Two Institutional Shareholder Services (ISS) Directors Identified. ISS, together with Barclays Global, Assumes Key Role in Microsoft Financial Pyramid Scheme to Collapse Hewlett Packard and Create Unique Risk to Pension Fiduciaries. ISS refuses to disclose its ownership structure on its website prior to key HP Compaq vote, in particular the timing and full extent of its relationship with Warburg Pincus, Hermes in the UK and others. Warburg Pincus key holding, BEA Systems, recently announced "landmark partnership" with Hewlett Packard.

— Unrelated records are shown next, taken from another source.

-- ==== Sys2Proof/Machine/Auto.lean ====
section
/-! DEFINITION. The machine's own moves (DESIGN CHOICE, log 1): which step of the machine itself is enabled, in a fixed order, and the local
cycles that pass for its units. Any other order is a choice of the environment, through the agenda. -/
namespace Sys2Proof.Machine

/-! ### A warp's steps -/
/-- A result can return. -/
def autoOut (kw : Nat × Warp) : Option Instr :=
  (kw.2.outs.find? fun o => !o.unknown).map fun o => .outstandingResultReturn kw.1 o.id false
/-- An operation of a stream can go on: nothing holds it, and its gate is open. -/
def opReady (s : State) (wk : Nat) (w : Warp) (o : MemOp) : Bool :=
  !o.held wk s &&
    match o.gate with
    | none => true
    | some (.begin _) => !(o.drain && stillFlying s w.ntFids)
    | some (.wait _ fids) => !stillFlying s fids
/-- An operation can perform. -/
def autoOp (s : State) (kw : Nat × Warp) : Option Instr :=
  (findIdx (opReady s kw.1 kw.2) kw.2.memq 0).map fun x => .performStore kw.1 x.1
/-- A waited word now satisfies its WAITM, or can no longer be read. -/
def waitmReady (s : State) (wk : Nat) (p : Park) : Bool :=
  betweenTurns s (s.block (s.warp wk).bk).core (s.block (s.warp wk).bk).part && !(s.block (s.warp wk).bk).isStopped &&
    match p.why with
    | .waitm loc a c v =>
      (match uniformAcc .read 4 4 (waitmAddr loc a) (resumeCur wk p s) with
       | (.error _, _) => true
       | (.ok x, s1) => (waitmTry wk loc x.2 c v s1).1)
    | _ => false
/-- A WAITM can end. -/
def autoWaitm (s : State) (kw : Nat × Warp) : Option Instr :=
  (findIdx (waitmReady s kw.1) kw.2.parks 0).map fun x => .waitmReadAgain kw.1 x.1
/-- A REFILL request can be answered. -/
def autoRefill (s : State) (kw : Nat × Warp) : Option Instr :=
  match kw.2.refill with
  | some r => if refillFirst s (quadOf (s.block kw.2.bk).core) kw.1 r then some (.refillAnswer kw.1) else none
  | none => none
/-- A step of some warp. -/
def autoWarp (s : State) (kw : Nat × Warp) : Option Instr :=
  autoOut kw <|> autoOp s kw <|> autoWaitm s kw <|> autoRefill s kw

/-! ### What is under way -/
/-- Something under way arrives, or an atomic is performed. -/
def autoTraffic (s : State) : Option Instr :=
  ((s.mem.flights.find? (flightFirst s)).map fun f => .arrive f.fid) <|>
  ((s.mem.atoms.find? (atomReady s)).map fun a => .atomicPerformAtHome a.id) <|>
  (s.mem.bankq.head?.map fun x => .backBankArrival x.id) <|>
  ((s.mem.xq.find? (xstoreFirst s)).map fun x => .exchangeStoreArrival x.id) <|>
  (s.mem.objq.head?.map fun o => .arrivalLog o.id) <|>
  (s.mem.signals.head?.map fun x => .completionSignal x.1 x.2.1 x.2.2.1)

/-! ### A block's steps -/
/-- A step of a channel. -/
def autoChan (s : State) (bk ch : Nat) : Option Instr :=
  match headCmd s bk ch with
  | some x => if canSkip x || canStart s bk x then some (.copyCommandStart bk ch)
      else if canDeliver s bk x && copyTurn s bk ch then some (.copyDelivery bk ch) else none
  | none => none
/-- A step of some block: a barrier, a pre-emption, a channel. -/
def autoBlock (s : State) (kb : Nat × Block) : Option Instr :=
  (if barrierReady s kb.1 false then some (.barrierCompletion kb.1 false) else none) <|>
  (if barrierReady s kb.1 true then some (.barrierCompletion kb.1 true) else none) <|>
  (if (stopOverdue s kb.2).isSome then some (.preemptTurnTimeout kb.1) else none) <|>
  (if (clusterBlocks s kb.1).contains kb.1 && (clusterBlocks s kb.1).all (blockQuiet s) then some (.discard kb.1) else none) <|>
  kb.2.chans.findSome? fun kc => autoChan s kb.1 kc.1

/-! ### A quad's and a die's steps -/
/-- Posts that wait for a matrix entry, or saved cards. -/
def mxWaits (s : State) (q : Nat) : Bool :=
  !(cardsWaiting s q).isEmpty || !(parksOn s q fun w => match w with
    | .mxEntry _ _ _ => some ()
    | _ => none).isEmpty
/-- Posts that wait for a place in the task pool. -/
def poolWaits (s : State) (q : Nat) : Bool :=
  !(parksOn s q fun w => match w with
    | .poolEntry _ _ => some ()
    | _ => none).isEmpty
/-- The yard admits a copy command or a matrix job. -/
def Job.plainReady (j : Job) : Bool :=
  j.admissible && match j.kind with
    | .coll _ _ => false
    | _ => true
/-- A step of a quad. -/
def autoQuad (s : State) (kq : Nat × Quad) : Option Instr :=
  ((kq.2.jobs.find? Job.plainReady).map fun j => .admission kq.1 j.jid) <|>
  (if mxWaits s kq.1 && (freeEntry kq.2).isSome then some (.mxEntryFree kq.1) else none) <|>
  (if poolWaits s kq.1 && (freeSlot kq.2).isSome then some (.poolEntryFree kq.1) else none) <|>
  (if (waveTasks s kq.1).isEmpty then none else some (.waveStart kq.1))
/-- A step of a collective engine. -/
def autoDie (s : State) (kd : Nat × Die) : Option Instr :=
  ((readyPacket s kd.1).map fun p => .packet kd.1 p.hdr p.mask p.payload) <|>
  ((kd.2.colls.find? fun x => collReady s kd.1 x).map fun x => .collectiveAdmission kd.1 x.cid) <|>
  ((kd.2.colls.find? (collDone s kd.1)).map fun x => .collectiveCompletion kd.1 x.cid) <|>
  ((kd.2.colls.find? fun x => timeoutDue s kd.1 x).map fun x => .stepTimeout kd.1 x.cid)

/-! ### Faults, the distributor, the launch unit, flushes -/
/-- R391: handler where R242 allows it, kill otherwise; a handler that waits is given again once its warp has left its
handler (R390) (DEDUCED, log 24). -/
def autoFault (s : State) : Option Instr :=
  (if !s.faults.pend.isEmpty && decide (s.faults.queue.length < 4096) then some .faultRecordPost else none) <|>
  ((nextRecord s).map fun r => if r.waiting || handlerAllowed s r then .handler r.seq else .kill r.seq)
/-- A step of the work distributor. -/
def autoWd (s : State) : Option Instr :=
  (if !(waitingQueries s).isEmpty && decide (s.wd.queries.length < 1024) then some .wdQueueRoom else none) <|>
  (if queryReady s then some .wdQuery else none) <|>
  (((rangeFrom 0 s.wd.watch.length).find? fun i => (leaseDue s i).isSome).map .leaseExpiry)
/-- A restore that waits can be placed. -/
def autoRestore (s : State) : Option Instr :=
  match s.launch.restores with
  | (id, wish) :: _ =>
    if (mFind s.launch.saved id).any fun sv => (restorePlace s sv wish).isSome then some (.restore id wish) else none
  | [] => none
/-- A step of the launch unit. -/
def autoLaunch (s : State) : Option Instr :=
  ((s.launch.grids.find? fun kg => dstallDue s kg.2).map fun kg => .dstall kg.1) <|>
  ((s.launch.grids.find? fun kg => watchdogDue kg.2).map fun kg => .watchdog kg.1) <|>
  ((s.launch.grids.find? fun kg => canComplete s kg.2).map fun kg => .complete kg.1) <|>
  autoRestore s <|>
  (if queuesOpen s then (nextQueue s).map fun q => .blockDispatch q { cores := none, part := 0 } else none)
/-- A core's dirty bytes leave (R219). -/
def autoEvict (s : State) : Option Instr :=
  s.cores.findSome? fun kc => kc.2.pool.head?.map fun kb => .evict kc.1 (kb.1 / 128)
/-- THE MACHINE'S OWN NEXT STEP, or none (DESIGN CHOICE, log 1) (R117). -/
def autoEvent (s : State) : Option Instr :=
  s.warps.findSome? (autoWarp s) <|> autoTraffic s <|> s.blocks.findSome? (autoBlock s) <|>
  s.quads.findSome? (autoQuad s) <|> s.dies.findSome? (autoDie s) <|> autoFault s <|> autoWd s <|> autoLaunch s <|>
  (if (dueFlush s).isSome then some .flushdone else none) <|> autoEvict s

/-! ### Local cycles -/
/-- n local cycles of a yard. -/
def tickYard (q n : Nat) (s : State) : State :=
  if n = 0 then s else s.updQuad q fun x => { x with yardCycle := x.yardCycle + n, sets := [] }
/-- n local cycles of one home slice (R3). -/
def tickHome (home n : Nat) (s : State) : State := s.updMem fun m => { m with homeSkew := mUpd m.homeSkew 0 home (· + n) }
/-- One local cycle of every home slice. -/
def tickHomes (s : State) : State := s.updMem fun m => { m with homeCycle := m.homeCycle + 1 }
/-- Something that waits for a peer is outstanding (R382). -/
def peerBusy (s : State) (p : Nat) : Bool :=
  decide (0 < lanesAsk s p + storesTo p s.mem.flights) || (s.mem.atoms.any fun a => a.acc.peer == some p) ||
    s.mem.objq.any fun o => o.peer == some p
/-- n local cycles of the link to a peer: requests outstanding grow older (DEDUCED, log 28). -/
def tickLink (p n : Nat) (s : State) : State :=
  s.updMem fun m => { m with peers := mUpd m.peers Peer.init p fun x => { x with waited := if peerBusy s p then x.waited + n else 0 } }
/-- Firmware sets the link timeout (R382, R384). -/
def setLinkTimeout (n : Nat) (s : State) : State := s.updMem fun m => { m with linkTimeout := n }
/-- Firmware sets a partition's root table as it assigns the partition (R362, R96): aligned to 64 KiB. -/
def setRoot (part root : Nat) (s : State) : State :=
  s.updMem fun m => { m with roots := mSet m.roots (part % 8) (root % 2 ^ 52 / 2 ^ 16 * 2 ^ 16) }
/-- One local cycle of every unit that is in use. -/
def tickUnits (s : State) : State :=
  let s1 := s.quads.foldl (fun s kq => tickMx kq.1 1 (tickYard kq.1 1 s)) s
  let s2 := s1.dies.foldl (fun s kd => tickColl kd.1 1 s) s1
  let s3 := s2.mem.peers.foldl (fun s kp => tickLink kp.1 1 s) s2
  tickLaunch 1 (tickHomes (tickWd 1 s3))
/-- Local cycles of one unit, as the environment has them (R3), what firmware sets by no event of the table, and early bytes of
a copy command (R267). -/
def tickMove (m : Move) (s : State) : State :=
  match m with
  | .event _ | .cycle _ _ => s
  | .tickYard q n => tickYard q n s
  | .tickMx q n => tickMx q n s
  | .tickWd n => tickWd n s
  | .tickHome h n => tickHome h n s
  | .tickLaunch n => tickLaunch n s
  | .tickColl die n => tickColl die n s
  | .tickLink p n => tickLink p n s
  | .setLinkTimeout n => setLinkTimeout n s
  | .setRoot part root => setRoot part root s
  | .earlyCopy bk ch places => earlyCopy bk ch places s

end Sys2Proof.Machine
end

PORTLAND, Ore., Parish & Company today discloses updated findings regarding its review of Institutional Shareholder Services (ISS) and the proposed HP Compaq merger based upon a detailed review of regulatory filings with the SEC and extensive interviews. ISS is now strangely the most powerful investment firm in the United States and few people understand its activities and significant conflicts of interest with Barclays, one of the biggest managers of public pension funds in the US and also one of HP's largest shareholders.
According to an August 6, 2001 article in Pensions and Investments, Institutional Shareholder Services CEO Jaime Heard is quoted as saying that Warburg Pincus would control two of eight seats on its board of directors. One need only visit www.nasdaq.com and examine Compaq's largest shareholders to see that as of 12/31/2001 Warburg Pincus Credit Suisse owned more than $112 million in Compaq stock. This is very confusing because, technically, Warburg Pincus sold its asset management business to Credit Suisse in 2001. One could argue that this is therefore not a conflict of interest yet before doing so many of these other relationships should be fully examined.
Much more interesting is that Warburg Pincus has a significant investment in BEA Systems, more than $2 billion, and recently BEA announced a new "landmark partnership" with Hewlett Packard which will bring significant new revenues to BEA Systems. One might ask, if true, should HP management not be required to disclose this prior to the vote on merging with Compaq given two ISS directors are at Warburg Pincus.
In an effort to help ISS come clean on potential conflicts of interest surrounding its opinion in the HP Compaq merger and in an effort to help generate a most important disclosure in this Enron/Arthur Andersen era, Parish & Company will hereby perform 25 percent of the footwork for ISS by identifying the following 2 directors and their backgrounds, taken from the website at www.warburgpincus.com I did also call and confirm this directly with a representative at Warburg Pincus.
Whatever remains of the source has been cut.